Nouvel article proposé par Étienne GALMICHE, fondateur de L’Agence Activement Bousculante (LAAB), précédemment directeur de TalentCampus.

Passionné par la pédagogie et les expériences apprenantes, il s’est donné pour mission de redonner foi en la formation et l’apprentissage.

Formateur et ingénieur pédagogique, Etienne a formé plusieurs centaines de formatrices et formateurs dans différents secteurs d’activités (éducation nationale, entreprises, praticiens indépendants).

Il est auteur de l’ouvrage intitulé « Innovez en formation grâce à la pédagogie expérientielle, les neurosciences au service de vos formations.: Plus de 50 fiches activités pour développer les soft skills » (2023).

Dans mon livre « innovez en formation grâce à la pédagogie expérientielle », je partage 10 ans d’expériences en pédagogie dans le champ des compétences sociales.

Ces compétences, souvent appelées aujourd’hui « soft skills », sont attendues dans tous les secteurs, marchands ou non marchands. Ce qui était appelé avant de la débrouillardise est devenu l’adaptabilité et le sens des initiatives. Quand on parlait hier de savoir-vivre, on préfère maintenant les aptitudes collaboratives ou l’intelligence émotionnelle.

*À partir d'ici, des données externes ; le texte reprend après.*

/-- Every hold that `p` selects is abandoned. -/
def State.abandonAll (s : State) (p : Held → Bool) : State :=
  (s.atu.held.filter (fun x => p x.2)).foldl (fun s x => s.abandon x.1) s

/-- The waiters that `p` selects are withdrawn from every hold. -/
def State.withdrawAll (s : State) (p : Waiter → Bool) : State :=
  s.atu.held.foldl (fun s x => s.withdraw x.1 p) s

/-- A hold by a connection counts as held once the initiator's WM covers the granting LOCK_RESP: its unit slot is then
free (09 R328). The slot of an INHERIT does not count. -/
def State.heldYet (s : State) (h : Nat) (x : Held) : Bool :=
  !s.obj.slots.any (fun z => z.2.phase == .unit && (unitFields z.2.desc).handle == h &&
    (unitFields z.2.desc).kind == usLOCK && !(unitFields z.2.desc).waiting && !(unitFields z.2.desc).rimm.testBit 63 &&
    (unitFields z.2.desc).result == x.word)

/-- The locks held through connection `h` are abandoned (09 R330); `all`: those granted and not yet held too. -/
def State.abandonConn (s : State) (h : Nat) (all : Bool) : State :=
  s.abandonAll (fun x => x.owner.via && x.owner.who == h && (all || s.heldYet h x))

/-- ABANDON_ALL goes out on connection `h` (09 R313, R315, R330). -/
def State.sendAbandonAll (s : State) (h : Nat) : State :=
  match s.conn? h with
  | none => s
  | some k => if k.st ≠ .opened then s else
    let u : UnitFields := { kind := usABANDON, handle := h, rimm := 3 }
    match s.takeUnit k.inst u with
    | (s, none) => s
    | (s, some z) => s.sendUnit z

end Sys2Proof.Machine
end

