-- ==== Sys2Proof/Machine/TakeOps.lean ====
section
/-! DEFINITION. Taking a work descriptor: the order of its checks, the time checks, the policer, and what a descriptor does
when it starts (02 R52-R64, 05 R187-R193, 07 R242-R246, R254, R274, 10 R337-R342, 13 R401-R407). -/

namespace Sys2Proof.Machine

/-- A descriptor sends a message on the connection that HANDLE names (02 R58). -/
def sends (op : Nat) : Bool := op == opSEND || (opWRITE ≤ op && op ≤ opRELEASE)

/-- An opcode of the table (02 R58). -/
def assignedOp (op : Nat) : Bool := (opSEND ≤ op && op ≤ opCANCEL) || op == opNOP

/-- Fields of a SEND, and of the bodies of 08 R283 and 09 R310. -/
def sMatch (e : Entry) : Nat := bytesLE e 28 8
def sCtx (e : Entry) : Nat := bytesLE e 36 2
def sProtoD (e : Entry) : Nat := bytesLE e 38 1 % 16
def wRoffset (e : Entry) : Nat := bytesLE e 28 6
def wRkey (e : Entry) : Nat := bytesLE e 36 4
def wImm (e : Entry) : Nat := bytesLE e 52 8
def aRoffset (e : Entry) : Nat := bytesLE e 28 6
def aRkey (e : Entry) : Nat := bytesLE e 34 4
def aOp (e : Entry) : Nat := bytesLE e 38 1 % 4
def aPrio (e : Entry) : Nat := bytesLE e 38 1 % 8
def aOperandA (e : Entry) : Nat := bytesLE e 40 8
def aOperandB (e : Entry) : Nat := bytesLE e 48 8
def aTag (e : Entry) : Nat := bytesLE e 40 2

/-- Fields of a CANCEL_RECV (07 R274). -/
def xQueue (e : Entry) : Nat := bytesLE e 28 2
def xIndex (e : Entry) : Nat := bytesLE e 30 2
def xCookie (e : Entry) : Nat := bytesLE e 32 8

/-- Fields of entry `p` of the protocol table (07 R263). -/
def State.eagerMax (s : State) (p : Nat) : Nat := s.mat.protocols / 256 ^ (8 * p) % 2 ^ 32
def State.rdvOff (s : State) (p : Nat) : Bool := (s.mat.protocols / 256 ^ (8 * p + 4) % 256).testBit 0

/-- A SEND goes out as a rendezvous request (07 R244). -/
def State.isRdv (s : State) (e : Entry) : Bool :=
  dOpcode e == opSEND && !s.rdvOff (sProtoD e) && s.eagerMax (sProtoD e) < dLength e && dLength e != 0

/-- VALID of a reduction-format entry (10 R361), and whether an operator combines with its mode and type (R338). -/
def fmtUsable (f : Nat) : Bool := f.testBit 7
def combines (operator f : Nat) : Bool :=
  if fmtMode f = cmNATIVE then operator ≤ 2 || (operator ≤ 5 && fmtType f ≤ 3) else operator == 0

/-- A COLLECTIVE holds an unassigned value, or names a foreign group (10 R337, R339). -/
def State.collBad (s : State) (i pd : Nat) (e : Entry) : Bool :=
  match s.group? (dHandle e) with
  | none => true
  | some g =>
    let t := cCtype e
    let red := t == ctREDUCE || t == ctALLREDUCE
    let f := s.redFmt (cFormat e)
    g.inst != i || g.pd != pd || 3 < t || (red && 5 < cOperator e) || (red && !fmtUsable f) ||
      (red && !combines (cOperator e) f) || ((t == ctREDUCE || t == ctBROADCAST) && g.members ≤ cRoot e) ||
      (g.op? (cOpnum e)).any (fun o => o.slot.isSome) ||
      g.queued.any (fun z => (s.slot? z.1).any (fun x => cOpnum x.desc == cOpnum e))

/-- The first check of R52: an unassigned value, or a foreign handle. -/
def State.badFields (s : State) (i pd : Nat) (e : Entry) : Bool :=
  let op := dOpcode e
  !assignedOp op || dTkind e == 3 || dColour e == 3 ||
    (sends op && !(s.conn? (dHandle e)).any (fun k => k.inst == i && k.pd == pd)) ||
    (op == opSEND && !s.fmtValid (sProtoD e)) || (op == opPOSTRECV && !s.fmtValid (pProto e)) ||
    (op == opATOMIC && aOp e == 3) || (op == opCOLLECTIVE && s.collBad i pd e) ||
    (op == opCANCEL && s.instOfQueue (xQueue e) != i)

/-- A local range passes 2^48 (02 R63). Both ranges of a COLLECTIVE count (log entry 28). -/
def rangePasses (addr n : Nat) : Bool := decide (2 ^ 48 < addr + n)

/-- LENGTH, a count or the local range breaks a limit (02 R62, R63, 10 R340). -/
def State.badLength (s : State) (e : Entry) : Bool :=
  let op := dOpcode e
  let n := dLength e
  if op = opATOMIC ∨ op = opACQUIRE ∨ op = opRELEASE then n != 8
  else if op = opCANCEL ∨ op = opNOP then n != 0
  else if op = opPOSTRECV then rangePasses (pLaddr e) n
  else if op = opCOLLECTIVE then
    let t := cCtype e
    let f := s.redFmt (cFormat e)
    (t == ctBARRIER && n != 0) || (t == ctBROADCAST && 67108864 < n) ||
      ((t == ctREDUCE || t == ctALLREDUCE) && (4194304 < n || n % elemOf t f != 0)) ||
      rangePasses (cSaddr e) n || rangePasses (cDaddr e) n ||
      (s.group? (dHandle e)).any (fun g => s.stagingShare < g.stagingNeed t f (n / elemOf t f))
  else rangePasses (dLaddr e) n

/-- The minimal spray set toward an endpoint, by the stamped route epoch (04 R125, R139). -/
def State.minimalSet (s : State) (dst : Nat) : Nat :=
  sprayOf (s.rtable s.stamp) (if dst / 512 = s.addr / 512 then 256 + dst % 512 else dst / 512)

/-- The link that a launch toward `dst` needs and that is not FULL yet; `ok` = false where the set holds no link that is
up at all (05 R193). -/
def State.launchLink (s : State) (cls dst : Nat) : Bool × Option Nat :=
  if dst = s.addr then (true, none) else
  let set := s.minimalSet dst
  if !(s.eligiblePorts cls set).isEmpty then (true, none)
  else match (List.range 1024).find? (fun p => set.testBit p && s.laneExists p && s.linkOf p == p &&
      (s.linkState p == lkUP || (cls == 6 && s.linkRuns p))) with
    | some p => (true, some p)
    | none => (false, none)

/-- The tiles that a descriptor of work queue `q` needs for its launch (05 R193). -/
def State.launchTiles (s : State) (q : Nat) (e : Entry) : List Nat :=
  s.servingTile (q % 64) :: (if sends (dOpcode e) then [s.servingTile (s.connTile (dHandle e))]
    else if dOpcode e = opCOLLECTIVE then [s.servingTile (ownerTile (dHandle e))] else [])

/-- The worst-case exit times of 17 R479 and 14 R443. -/
def tileExit (st : Nat) : Nat := if st = psACTIVE then 0 else if st = psDOZE then us 1 else us 40
def linkExit (ph : Nat) : Nat := if ph = phFULL then 0 else if ph = phHALF then ns 200 else us 30

/-- The connection on which a descriptor's start sends: its own, or, of a COLLECTIVE at a member without children, the one to the
parent, on which the start injects the up message (05 R193, 10 R347; log entry 161). -/
def State.startConn (s : State) (e : Entry) : Option Conn :=
  if sends (dOpcode e) then s.conn? (dHandle e)
  else if dOpcode e = opCOLLECTIVE then (s.group? (dHandle e)).bind (fun x =>
    if x.children.isEmpty then x.parent.bind (fun p => s.conn? p.handle) else none)
  else none

/-- The link toward the peer that a descriptor's start needs, if it sends. -/
def State.linkNeed (s : State) (e : Entry) : Bool × Option Nat :=
  match s.startConn e with
  | some k => s.launchLink k.cls k.peerEp
  | none => (true, none)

Si les mots évoluent, c’est que l’attention aux « savoir-être » a considérablement grandi : on recrute de plus en plus au regard de ces compétences et on forme beaucoup plus généreusement aux soft skills, des personnes en situation de management à celles en situation de devoir gérer du stress, une communication complexe ou des conflits.

Dans le domaine de la santé, j’ai pu voir passer des formations à la communication positive et non anxiogène où certaines formules comme « ne vous inquiétez pas » étaient bannies au profit de « tout va bien se passer ». Ces évolutions du langage sont très souvent justifiées par une progression des connaissances sur le fonctionnement du cerveau. Dans l’exemple précédent, on insiste sur le fait que le cerveau ne comprend pas la négation et qu’ainsi il retient surtout le verbe « s’inquiéter », ce qui n’est précisément pas le but du personnel de santé qui cherchait à rassurer son patient ! Pour vous en convaincre, voici un exemple que j’aime énormément : « ne pensez pas à la tour Eiffel ». Paf ! Vous y avez pensé…

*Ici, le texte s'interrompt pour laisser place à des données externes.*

/-- The work of instance `i` is dropped: its slots, receives, stored messages, outgoing messages, and what its
connections had in progress (12 R392, R394). No completion is written for it. -/
def State.dropWork (s : State) (i : Nat) : State :=
  let mine := fun (z : Nat) => slotInst z == i
  let s := (s.dropLate i).clearSlots i
  let s : State := { s with
    obj := { s.obj with slots := s.obj.slots.filter (fun x => !mine x.1) },
    mat := { s.mat with posted := s.mat.posted.filter (fun x => !mine x.1),
                        store := s.mat.store.filter (fun e => e.2.inst != i),
                        pullWait := s.mat.pullWait.filter (fun e => (s.entry? e).all (fun x => x.inst != i)) },
    atu := { s.atu with ops := s.atu.ops.map (fun o => match o.kind with
      | .abandon _ => o
      | _ => if o.inst = i then { o with kind := .late } else o) } }
  { s with xpt := { s.xpt with
    msgs := s.xpt.msgs.filter (fun m => (s.conn? m.2.handle).all (fun k => k.inst != i)),
    conns := Map.mapV s.xpt.conns (fun _ k => if k.inst ≠ i then k else
      { k with rx := [], recs := [], segs := [], sel := [], pulls := 0, unmatched := 0, switching := none }) } }

/-- Instance `i` begins to be reset (12 R392): the generation, the stop of its queues, its connections, groups, locks and
waiters, and the marks of its walks. -/
def State.resetBegin (s : State) (i : Nat) : State :=
  let s := (s.setFld (F.CTL_INST_STATE_GEN i) ((s.gen i + 1) % 256)).setFlag (F.CTL_INST_STATE_RESETTING i) true
  let s := (((s.dropWaiting i).dropKept i).dropWork i).dropTasks i
  let s := s.xpt.conns.foldl (fun s c =>
    if c.2.inst ≠ i then s
    else if c.2.st = .opened then s.sayCtl c.1 { typ := tyNOTICE, kind := kREMOTEGEN }
    else if c.2.st = .broken then s
    else s.modConn c.1 (fun k => { k with st := .broken, brokeWith := stREMOTEGEN })) s
  let s := s.breakGroups stREMOTEGEN s.breakFuel (ownBreaks ((s.col.groups.filter (fun g => g.2.inst == i)).map (·.1)))
  let ws := (s.atu.held.filter (fun x => x.2.inst == i)).map (·.1)
  let s := ws.foldl (fun s n => s.withdraw n (fun _ => true)) s
  let s := (s.abandonAll (fun x => x.inst == i)).idleSlots i
  let late := fun (m : Miss) => if m.inst = i then { m with marked := true } else m
  { s with xlt := { s.xlt with misses := s.xlt.misses.map late,
                               updates := s.xlt.updates.map (fun u => { u with miss := late u.miss }) } }

/-- Resets of instance `i` that completed in the last millisecond (12 R391). -/
def State.resetsNow (s : State) (i : Nat) : Nat :=
  ((s.inst i).resetTimes.filter (fun t => decide (s.t < t + us 1000))).length

/-- What the reset of instance `i` waits for has ended (12 R391, R392). -/
def State.resetReady (s : State) (i : Nat) : Bool :=
  !s.stalled (s.portOf i) && !s.hpt.again.any (fun o => o.key == fnKey (s.portOf i) (s.fnOf i)) &&
    !s.xlt.misses.any (fun m => m.inst == i) && !s.xlt.updates.any (fun u => u.miss.inst == i) &&
    !s.atu.ops.any (fun o => o.inst == i) && decide (s.resetsNow i < 255)

/-- The reset of instance `i` ends (12 R392): translations, extents, the log, the queues and the regions. -/
def State.resetEnd (s : State) (i : Nat) : State :=
  let s : State := { s with hpt := { s.hpt with
    acked := Map.set s.hpt.acked (fnKey (s.portOf i) (s.fnOf i)) s.hpt.issued.length } }
  let s := (s.invalidate i 0 0).clearInstCounters i
  let s := (List.range 16).foldl (fun s n => s.setFlag (F.XLT_EXT_CTRL_VALID i n) false) s
  let s := s.setFlag (F.CTL_INST_LOG_ARMED i) false
  let qs := (s.obj.queues.filter (fun q => q.1 != 0 && q.1 != acqKey && q.2.inst == i)).map (·.1)
  let s := qs.foldl (fun s q => (s.removeQueue q).jrnlQueue q) s
  let rs := s.obj.regions.filter (fun r => r.1 / 2 ^ 24 == i && r.2.valid)
  let s := rs.foldl (fun s r => (s.setRegion i (r.1 % 2 ^ 24) { r.2 with valid := false }).writeRegion i (r.1 % 2 ^ 24)) s
  let times := (s.inst i).resetTimes.filter (fun t => decide (s.t < t + us 1000)) ++ [s.t]
  let s := s.modInst i (fun x => { x with resetTimes := times })
  s.setFlag (F.CTL_INST_STATE_RESETTING i) false

/-- RESET_INSTANCE (03 R105, 12 R392). -/
def State.resetRun (s : State) (e : Entry) : AdminRun :=
  let i := aObject e % 128
  s.adminCheck [(s.noInst i, adBAD)] { st := s.resetBegin i, result := (s.gen i + 1) % 256, wait := .reset i }

/-- RESET_INSTANCE. -/
def execResetInstance (e : Entry) (s : State) : Outcome State Fault Refusal :=
  .next (s.adminTake acRESETINSTANCE e (fun s => s.resetRun e))

/-- ARM_PAGE_LOG (03 R106, 12 R397). -/
def State.armRun (s : State) (e : Entry) : AdminRun :=
  let i := aObject e % 128
  let off := (aBody e 24 1).testBit 7
  let lg := aBody e 24 1 % 32
  let base := aBody e 16 8
  s.adminCheck
    [(s.noInst i || (!off && (lg < 4 || 20 < lg || base % min (2 ^ lg * 8) 4096 != 0)), adBAD)]
    { st := s, wait := .arm i (if off then none else some (base, lg)) }

/-- ARM_PAGE_LOG. -/
def execArmPageLog (e : Entry) (s : State) : Outcome State Fault Refusal :=
  .next (s.adminTake acARMLOG e (fun s => s.armRun e))

/-- The log of instance `i` is armed, replaced or disarmed (03 R106, 12 R397): before arming, software set OWN in every
record. -/
def State.arm (s : State) (i : Nat) (log : Option (Nat × Nat)) : State :=
  match log with
  | none => s.setFlag (F.CTL_INST_LOG_ARMED i) false
  | some (b, n) =>
    (s.modInst i (fun x => { x with logBase := b, logLog2 := n, logRoom := 2 ^ n })).wr (Reg.CTL_INST_LOG i) 0x80000000#32

/-- LOAD_TABLE; `img` is what the read of the image returned (03 R107). -/
def execLoadTable (e : Entry) (img : HostRead) (s : State) : Outcome State Fault Refusal :=
  .next (s.adminTake acLOADTABLE e (fun s => s.loadTable (aObject e % 16) (aBody e 24 4) (aBody e 28 4) img))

Si ces savoirs sur le cerveau évoluent, ils charrient aussi toute une foule de « neuro mythes » et d’abus d’usage. La communication positive peut devenir ainsi caricaturale et forcée, éloignant le soignant d’une réelle relation empathique avec le patient. Je suis un peu sceptique sur les logiques de mots choisis et considère que la sincérité reste préférable à beaucoup d’autres stratégies de communication. Quant aux neuro mythes, ils nous démontrent que le cerveau est un organe très complexe dont on ne sait pas encore tout ! Cerveau droit / cerveau gauche ? Neuro mythe… Les profils d’apprentissage auditif, visuel et kinesthésique ? Neuro mythe également…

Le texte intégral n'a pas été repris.